Thursday, February 24, 2005

Just "Well, Well, Well"

Here's some more about the word well. My main posting on this topic is the extract from the book by David Crystal below. Thinking about Crystal's discussion of well in Middle- and Early Modern English, I wondered how Christopher Ricks would treat the topic and that led me to think about one of Ricks' passions, the lyrics of Bob Dylan. Hardly surprising that Dylan has used well extensively. It's an attrative word for song writers: lots of grammatic uses, amenable to interesting ambiguities of meaning, and, probably most important it's a sound that works well in song as well as poetry.

I limited myself to occurances of the phrase "well, well, well" because that's something you can search without getting overwhelmed by results and because it's just an interesting phrase.

Here's one part of Dylan's song, Well, Well, Well.

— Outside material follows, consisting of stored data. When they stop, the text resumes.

-- ==== Sys2Proof/Laws/Frames1.lean ====
section
/-! SUPPORT. What each shared operation leaves unchanged, once for each: flags, the ACT queue, the governor and the splice controller. -/
namespace Sys2Proof.Machine

/-- What `setFlag` leaves unchanged. -/
@[simp] theorem setFlag_frame (f : Flag) (s : State) :
    (setFlag f s).pending = s.pending ∧ (setFlag f s).clock = s.clock ∧ (setFlag f s).rp = s.rp ∧
    (setFlag f s).act = s.act ∧ (setFlag f s).report = s.report ∧ (setFlag f s).nm = s.nm ∧
    (setFlag f s).mu.openWrite = s.mu.openWrite ∧ (setFlag f s).px = s.px ∧ (setFlag f s).pq = s.pq ∧
    (setFlag f s).fs = s.fs ∧ (setFlag f s).pt = s.pt ∧ (setFlag f s).cl = s.cl ∧ (setFlag f s).zr = s.zr ∧
    (setFlag f s).da = s.da ∧ (setFlag f s).sg = s.sg ∧ (setFlag f s).sc = s.sc ∧ (setFlag f s).tc = s.tc ∧
    (setFlag f s).lc = s.lc := by
  unfold setFlag
  try dsimp only
  (repeat' split) <;> simp

/-- What `pushReport` leaves unchanged. -/
@[simp] theorem pushReport_frame (r : Report) (s : State) :
    (pushReport r s).pending = s.pending ∧ (pushReport r s).clock = s.clock ∧ (pushReport r s).rp = s.rp ∧
    (pushReport r s).act = s.act ∧ (pushReport r s).nm = s.nm ∧ (pushReport r s).mu = s.mu ∧
    (pushReport r s).px = s.px ∧ (pushReport r s).pq = s.pq ∧ (pushReport r s).fs = s.fs ∧
    (pushReport r s).pt = s.pt ∧ (pushReport r s).cl = s.cl ∧ (pushReport r s).zr = s.zr ∧
    (pushReport r s).da = s.da ∧ (pushReport r s).sg = s.sg ∧ (pushReport r s).sc = s.sc ∧
    (pushReport r s).tc = s.tc ∧ (pushReport r s).lc = s.lc := by
  unfold pushReport
  try dsimp only
  (repeat' split) <;> simp

/-- What `placeReport` leaves unchanged. -/
@[simp] theorem placeReport_frame (r : Report) (s : State) :
    (placeReport r s).pending = s.pending ∧ (placeReport r s).clock = s.clock ∧ (placeReport r s).rp = s.rp ∧
    (placeReport r s).act = s.act ∧ (placeReport r s).nm = s.nm ∧
    (placeReport r s).mu.openWrite = s.mu.openWrite ∧ (placeReport r s).px = s.px ∧
    (placeReport r s).pq = s.pq ∧ (placeReport r s).fs = s.fs ∧ (placeReport r s).pt = s.pt ∧
    (placeReport r s).cl = s.cl ∧ (placeReport r s).zr = s.zr ∧ (placeReport r s).da = s.da ∧
    (placeReport r s).sg = s.sg ∧ (placeReport r s).sc = s.sc ∧ (placeReport r s).tc = s.tc ∧
    (placeReport r s).lc = s.lc := by
  unfold placeReport
  try dsimp only
  (repeat' split) <;> simp
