/-- What `testHead` leaves unchanged. -/
@[simp] theorem testHead_frame (fuel : Nat) (c : Position) (s : State) :
    (testHead fuel c s).pending = s.pending ∧ (testHead fuel c s).clock = s.clock ∧
    (testHead fuel c s).rp = s.rp ∧ (testHead fuel c s).nm = s.nm ∧
    (testHead fuel c s).mu.openWrite = s.mu.openWrite ∧ (testHead fuel c s).px.mem = s.px.mem ∧
    (testHead fuel c s).px.clearing = s.px.clearing ∧ (testHead fuel c s).fs.formed = s.fs.formed ∧
    (testHead fuel c s).pt.nextBoundary = s.pt.nextBoundary ∧ (testHead fuel c s).da = s.da ∧
    (testHead fuel c s).sg.exitMark = s.sg.exitMark ∧ (testHead fuel c s).sc.unwindA = s.sc.unwindA ∧
    (testHead fuel c s).sc.unwindB = s.sc.unwindB ∧ (testHead fuel c s).sc.lastStatus = s.sc.lastStatus ∧
    (testHead fuel c s).tc = s.tc ∧ (testHead fuel c s).lc.cause = s.lc.cause ∧
    (testHead fuel c s).lc.further = s.lc.further ∧ (testHead fuel c s).lc.clearPending = s.lc.clearPending ∧
    (testHead fuel c s).lc.record = s.lc.record ∧ (testHead fuel c s).lc.valid = s.lc.valid := by
  induction fuel generalizing s with
  | zero => simp [testHead]
  | succ n ih =>
    unfold testHead
    try dsimp only
    (repeat' split) <;> simp_all

/-- What `retireCell` leaves unchanged. -/
@[simp] theorem retireCell_frame (c : BeltCell) (s : State) :
    (retireCell c s).pending = s.pending ∧ (retireCell c s).clock = s.clock ∧ (retireCell c s).rp = s.rp ∧
    (retireCell c s).nm = s.nm ∧ (retireCell c s).mu.openWrite = s.mu.openWrite ∧
    (retireCell c s).px.mem = s.px.mem ∧ (retireCell c s).px.clearing = s.px.clearing ∧
    (retireCell c s).fs.formed = s.fs.formed ∧ (retireCell c s).pt.nextBoundary = s.pt.nextBoundary ∧
    (retireCell c s).da = s.da ∧ (retireCell c s).sg.exitMark = s.sg.exitMark ∧
    (retireCell c s).sc.unwindA = s.sc.unwindA ∧ (retireCell c s).sc.unwindB = s.sc.unwindB ∧
    (retireCell c s).sc.lastStatus = s.sc.lastStatus ∧ (retireCell c s).tc.diameter = s.tc.diameter ∧
    (retireCell c s).tc.lastStatus = s.tc.lastStatus ∧ (retireCell c s).lc.cause = s.lc.cause ∧
    (retireCell c s).lc.further = s.lc.further ∧ (retireCell c s).lc.clearPending = s.lc.clearPending ∧
    (retireCell c s).lc.record = s.lc.record ∧ (retireCell c s).lc.valid = s.lc.valid := by
  unfold retireCell
  try dsimp only
  (repeat' split) <;> simp

/-- What `retireCells` leaves unchanged. -/
@[simp] theorem retireCells_frame (fuel : Nat) (s : State) :
    (retireCells fuel s).pending = s.pending ∧ (retireCells fuel s).clock = s.clock ∧
    (retireCells fuel s).rp = s.rp ∧ (retireCells fuel s).nm = s.nm ∧
    (retireCells fuel s).mu.openWrite = s.mu.openWrite ∧ (retireCells fuel s).px.mem = s.px.mem ∧
    (retireCells fuel s).px.clearing = s.px.clearing ∧ (retireCells fuel s).fs.formed = s.fs.formed ∧
    (retireCells fuel s).pt.nextBoundary = s.pt.nextBoundary ∧ (retireCells fuel s).da = s.da ∧
    (retireCells fuel s).sg.exitMark = s.sg.exitMark ∧ (retireCells fuel s).sc.unwindA = s.sc.unwindA ∧
    (retireCells fuel s).sc.unwindB = s.sc.unwindB ∧ (retireCells fuel s).sc.lastStatus = s.sc.lastStatus ∧
    (retireCells fuel s).tc.diameter = s.tc.diameter ∧ (retireCells fuel s).tc.lastStatus = s.tc.lastStatus ∧
    (retireCells fuel s).lc.cause = s.lc.cause ∧ (retireCells fuel s).lc.further = s.lc.further ∧
    (retireCells fuel s).lc.clearPending = s.lc.clearPending ∧ (retireCells fuel s).lc.record = s.lc.record ∧
    (retireCells fuel s).lc.valid = s.lc.valid := by
  induction fuel generalizing s with
  | zero => simp [retireCells]
  | succ n ih =>
    unfold retireCells
    try dsimp only
    (repeat' split) <;> simp_all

Dylan just uses the watery noun form and obviously appreciates the rhyming potential:
Bob Dylan/Danny O'Keefe - Well, Well, Well
Dig your hole in the ground
All the way down to hell
'Til there ain't no more water
In the well, well, well
When you're down on your knees
With nothin' left to sell
Try diggin' a little deeper
In the well, well, well

======================

That phrase, "well, well, well" shows up in the blues quite frequently, mostly used to impart or reinforce emotions and sometimes, as below, calling to mind associations, as, this case, the idea of well-being (associated with the prase "die easy") that comes with the peace of death. Dylan did a cover of a song by Blind Willie Johnson that uses the word over and over.

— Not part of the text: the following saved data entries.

/-- What `takeFrameRequest` leaves unchanged. -/
@[simp] theorem takeFrameRequest_frame (f : Frame) (time : Clock) (s : State) :
    (takeFrameRequest f time s).pending = s.pending ∧ (takeFrameRequest f time s).rp = s.rp ∧
    (takeFrameRequest f time s).px.clearing = s.px.clearing ∧
    (takeFrameRequest f time s).pt.nextBoundary = s.pt.nextBoundary ∧
    (takeFrameRequest f time s).da.lastAccrual = s.da.lastAccrual ∧
    (takeFrameRequest f time s).sc.unwindA = s.sc.unwindA ∧
    (takeFrameRequest f time s).sc.unwindB = s.sc.unwindB ∧
    (takeFrameRequest f time s).sc.lastStatus = s.sc.lastStatus ∧
    (takeFrameRequest f time s).tc.diameter = s.tc.diameter ∧
    (takeFrameRequest f time s).tc.lastStatus = s.tc.lastStatus := by
  unfold takeFrameRequest
  split
  · simp
  · rcases handRequest_cases (takeRequest (byteAt f.payload 0)) (requestOf f time) s with h | h | h <;> simp [h]

/-- What `inspectFrame` leaves unchanged. -/
@[simp] theorem inspectFrame_frame (f : Frame) (time : Clock) (s : State) :
    (inspectFrame f time s).pending = s.pending ∧ (inspectFrame f time s).rp = s.rp ∧
    (inspectFrame f time s).nm = s.nm ∧ (inspectFrame f time s).mu.openWrite = s.mu.openWrite ∧
    (inspectFrame f time s).px.mem = s.px.mem ∧ (inspectFrame f time s).px.clearing = s.px.clearing ∧
    (inspectFrame f time s).da.classes = s.da.classes ∧ (inspectFrame f time s).lc.record = s.lc.record ∧
    (inspectFrame f time s).lc.valid = s.lc.valid := by
  unfold inspectFrame
  try dsimp only
  (repeat' split) <;> simp

/-- What `disposeFrame` leaves unchanged. -/
@[simp] theorem disposeFrame_frame (f : Frame) (time : Clock) (s : State) :
    (disposeFrame f time s).pending = s.pending ∧ (disposeFrame f time s).rp.inReset = s.rp.inReset ∧
    (disposeFrame f time s).rp.address = s.rp.address ∧ (disposeFrame f time s).rp.fast = s.rp.fast ∧
    (disposeFrame f time s).rp.sending = s.rp.sending ∧ (disposeFrame f time s).rp.sequence = s.rp.sequence ∧
    (disposeFrame f time s).px.clearing = s.px.clearing := by
  unfold disposeFrame
  try dsimp only
  (repeat' split) <;> simp

/-- What `receive` leaves unchanged. -/
@[simp] theorem receive_frame (burst : List Byte) (time : Clock) (s : State) :
    (receive burst time s).pending = s.pending ∧ (receive burst time s).rp.inReset = s.rp.inReset ∧
    (receive burst time s).rp.address = s.rp.address ∧ (receive burst time s).rp.fast = s.rp.fast ∧
    (receive burst time s).rp.sending = s.rp.sending ∧ (receive burst time s).rp.sequence = s.rp.sequence ∧
    (receive burst time s).px.clearing = s.px.clearing := by
  unfold receive
  try dsimp only
  (repeat' split) <;> simp

/-- What `beginOwn` leaves unchanged. -/
@[simp] theorem beginOwn_frame (dst kind : Byte) (payload : List Byte) (s : State) :
    (beginOwn dst kind payload s).pending = s.pending ∧ (beginOwn dst kind payload s).clock = s.clock ∧
    (beginOwn dst kind payload s).rp.inReset = s.rp.inReset ∧
    (beginOwn dst kind payload s).rp.address = s.rp.address ∧
    (beginOwn dst kind payload s).rp.fast = s.rp.fast ∧
    (beginOwn dst kind payload s).rp.forward = s.rp.forward ∧ (beginOwn dst kind payload s).act = s.act ∧
    (beginOwn dst kind payload s).report = s.report ∧ (beginOwn dst kind payload s).nm = s.nm ∧
    (beginOwn dst kind payload s).mu = s.mu ∧ (beginOwn dst kind payload s).px = s.px ∧
    (beginOwn dst kind payload s).pq = s.pq ∧ (beginOwn dst kind payload s).fs = s.fs ∧
    (beginOwn dst kind payload s).pt = s.pt ∧ (beginOwn dst kind payload s).cl = s.cl ∧
    (beginOwn dst kind payload s).zr = s.zr ∧ (beginOwn dst kind payload s).da = s.da ∧
    (beginOwn dst kind payload s).sg = s.sg ∧ (beginOwn dst kind payload s).sc = s.sc ∧
    (beginOwn dst kind payload s).tc = s.tc ∧ (beginOwn dst kind payload s).lc = s.lc := by
  unfold beginOwn
  try dsimp only
  (repeat' split) <;> simp

/-- What `idlePort` leaves unchanged. -/
@[simp] theorem idlePort_frame (s : State) :
    (idlePort s).pending = s.pending ∧ (idlePort s).clock = s.clock ∧ (idlePort s).rp.inReset = s.rp.inReset ∧
    (idlePort s).rp.address = s.rp.address ∧ (idlePort s).rp.fast = s.rp.fast ∧
    (idlePort s).rp.forward = s.rp.forward ∧ (idlePort s).rp.sequence = s.rp.sequence ∧
    (idlePort s).act = s.act ∧ (idlePort s).report = s.report ∧ (idlePort s).nm = s.nm ∧
    (idlePort s).mu = s.mu ∧ (idlePort s).px = s.px ∧ (idlePort s).pq = s.pq ∧ (idlePort s).fs = s.fs ∧
    (idlePort s).pt = s.pt ∧ (idlePort s).cl = s.cl ∧ (idlePort s).zr = s.zr ∧ (idlePort s).da = s.da ∧
    (idlePort s).sg = s.sg ∧ (idlePort s).sc = s.sc ∧ (idlePort s).tc = s.tc ∧ (idlePort s).lc = s.lc := by
  unfold idlePort
  try dsimp only
  (repeat' split) <;> simp

/-- What `sendReport` leaves unchanged. -/
@[simp] theorem sendReport_frame (s : State) :
    (sendReport s).pending = s.pending ∧ (sendReport s).clock = s.clock ∧
    (sendReport s).rp.inReset = s.rp.inReset ∧ (sendReport s).rp.address = s.rp.address ∧
    (sendReport s).rp.fast = s.rp.fast ∧ (sendReport s).rp.forward = s.rp.forward ∧
    (sendReport s).act = s.act ∧ (sendReport s).nm = s.nm ∧ (sendReport s).mu = s.mu ∧
    (sendReport s).px = s.px ∧ (sendReport s).pq = s.pq ∧ (sendReport s).fs = s.fs ∧ (sendReport s).pt = s.pt ∧
    (sendReport s).cl = s.cl ∧ (sendReport s).zr = s.zr ∧ (sendReport s).da = s.da ∧ (sendReport s).sg = s.sg ∧
    (sendReport s).sc = s.sc ∧ (sendReport s).tc = s.tc ∧ (sendReport s).lc = s.lc := by
  unfold sendReport
  try dsimp only
  (repeat' split) <;> simp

Bob Dylan - In My Time Of Dyin'
ORIGINAL LYRICS AND MUSIC BY BLIND WILLIE JOHNSON
Well, in my time of dyin' don't want nobody to mourn.
All I want for you to do is take my body home.
Well, well, well,
so I can die easy.
Well, well, well.
Well, well, well,
so I can die easy.
Jesus gonna make up,
Jesus gonna make up,
Jesus gonna make up my dying bed.

=========================

Here's a treatment by Muddy Waters, who could use the well sound better than just about anyone. I can't explain the associated meanings of the word in this usage; there's more than just pure sound, but what I can't say.

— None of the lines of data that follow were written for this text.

-- ==== Sys2Proof/Tests/Slice0.lean ====
section
/-! SUPPORT. Tests of the model's author: the well-formedness checks refuse what they should, worked values of the
manual come out of single steps (each test names its source), and for every statement with hypotheses a state and
operands that meet them. -/
namespace Sys2Proof.Tests
open Sys2Proof.Machine

/-! ### Builders -/

/-- The state after a command. -/
def after (c : Instr) (s : State) : State :=
  match exec c s with
  | .next t => t
  | .fault _ => s
  | .refused _ => s

/-- A request from node 40, tag 1, at reading 500. -/
def rq (args : List Byte) : Request := { src := 40, tag := 1, args := args, time := 500 }

/-- A good sample at reading 500. -/
def smp (value : Int) : Sample := { value := BitVec.ofInt 32 value, qual := 0, stamp := 500, time := 500 }

/-- Reset, with the pattern-memory clear over. -/
def base : State := { State.reset with px.clearing := false }

/-- An encoder record in TRACKING at a position, last reported at reading 400. -/
def tracking (held : Position) : EncoderRecord :=
  { EncoderRecord.reset with state := .tracking, raw := held, held := held, lastStamp := 400, lastArrival := 400 }

/-- A line record that runs at 300 mm/s. -/
def record : LineRecord :=
  { LineRecord.reset with beltMax := 400, infeedMax := 800, setpoint := 300, pauseOnRestart := true }

/-- The zone entry of the example of section 5.7. -/
def stored : ZoneStored :=
  { start := 0, length := 10, setpoint := 1700, standbyPoint := 1200, band := 15, fastThreshold := 60, stepFast := 40
    stepSlow := 10, valveMax := 900, lock := false, manual := false, manualUpper := 0, manualLower := 0 }

/-- A FRESH half at a temperature. -/
def fresh (temp valve : Nat) : HalfRecord :=
  { temp := some temp, fresh := .fresh, lastArrival := 400, valve := valve, lastSent := some valve }

/-- Zone 1 enabled, in a state, with both halves FRESH. -/
def zone (st : ZoneState) : Zone :=
  { Zone.reset with
    stored := stored, state := st, target := some 1700, temp := some 1690, upper := fresh 1700 300
    lower := fresh 1680 280 }

/-- A piece of a flat order of 4000 units. -/
def piece (id : Nat) (start : Position) (st : PieceState) : Piece :=
  { newPiece (flatPlan 4000 0) base with
    id := id, slot := some 1, beltStart := start, beltEnd := start + 4000, state := st
    span := if st = .admitted then none else some (1000, 5000) }

/-- A cell that names a piece. -/
def cell (index : Nat) (formed : Position) (id dose : Nat) : BeltCell :=
  { index := index, formed := formed, piece := some id, dose := dose, residue := 0, seam := false, uncertain := false }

Muddy Waters - Mannish Boy
I'm a full grown man
Man
I'm a natural born lovers man
Man
I'm a rollin' stone
I'm a man-child
I'm a hoochie coochie man
well, well, well, well
hurry, hurry, hurry, hurry
Don't hurt me, don't hurt me child
don't hurt me, don't hurt, don't hurt me child
well, well, well, well

Yeah

============================

Guns N' Roses seems to like the rhyming potential:
Guns N' Roses - My Michelle
Well, well, well you just can't tell
Well, well, well my Michelle


=============================

John Lennon seems to me like Hamlet in his usage:

John Lennon - Well, Well, Well
I took my loved one to a big field
So we could watch the english sky
Were both feeling guilty
And neither one of us knew just why
Well Well Well Oh Well



OPHELIA: Good my lord,
How does your honour for this many a day?

HAMLET: I humbly thank you; well, well, well.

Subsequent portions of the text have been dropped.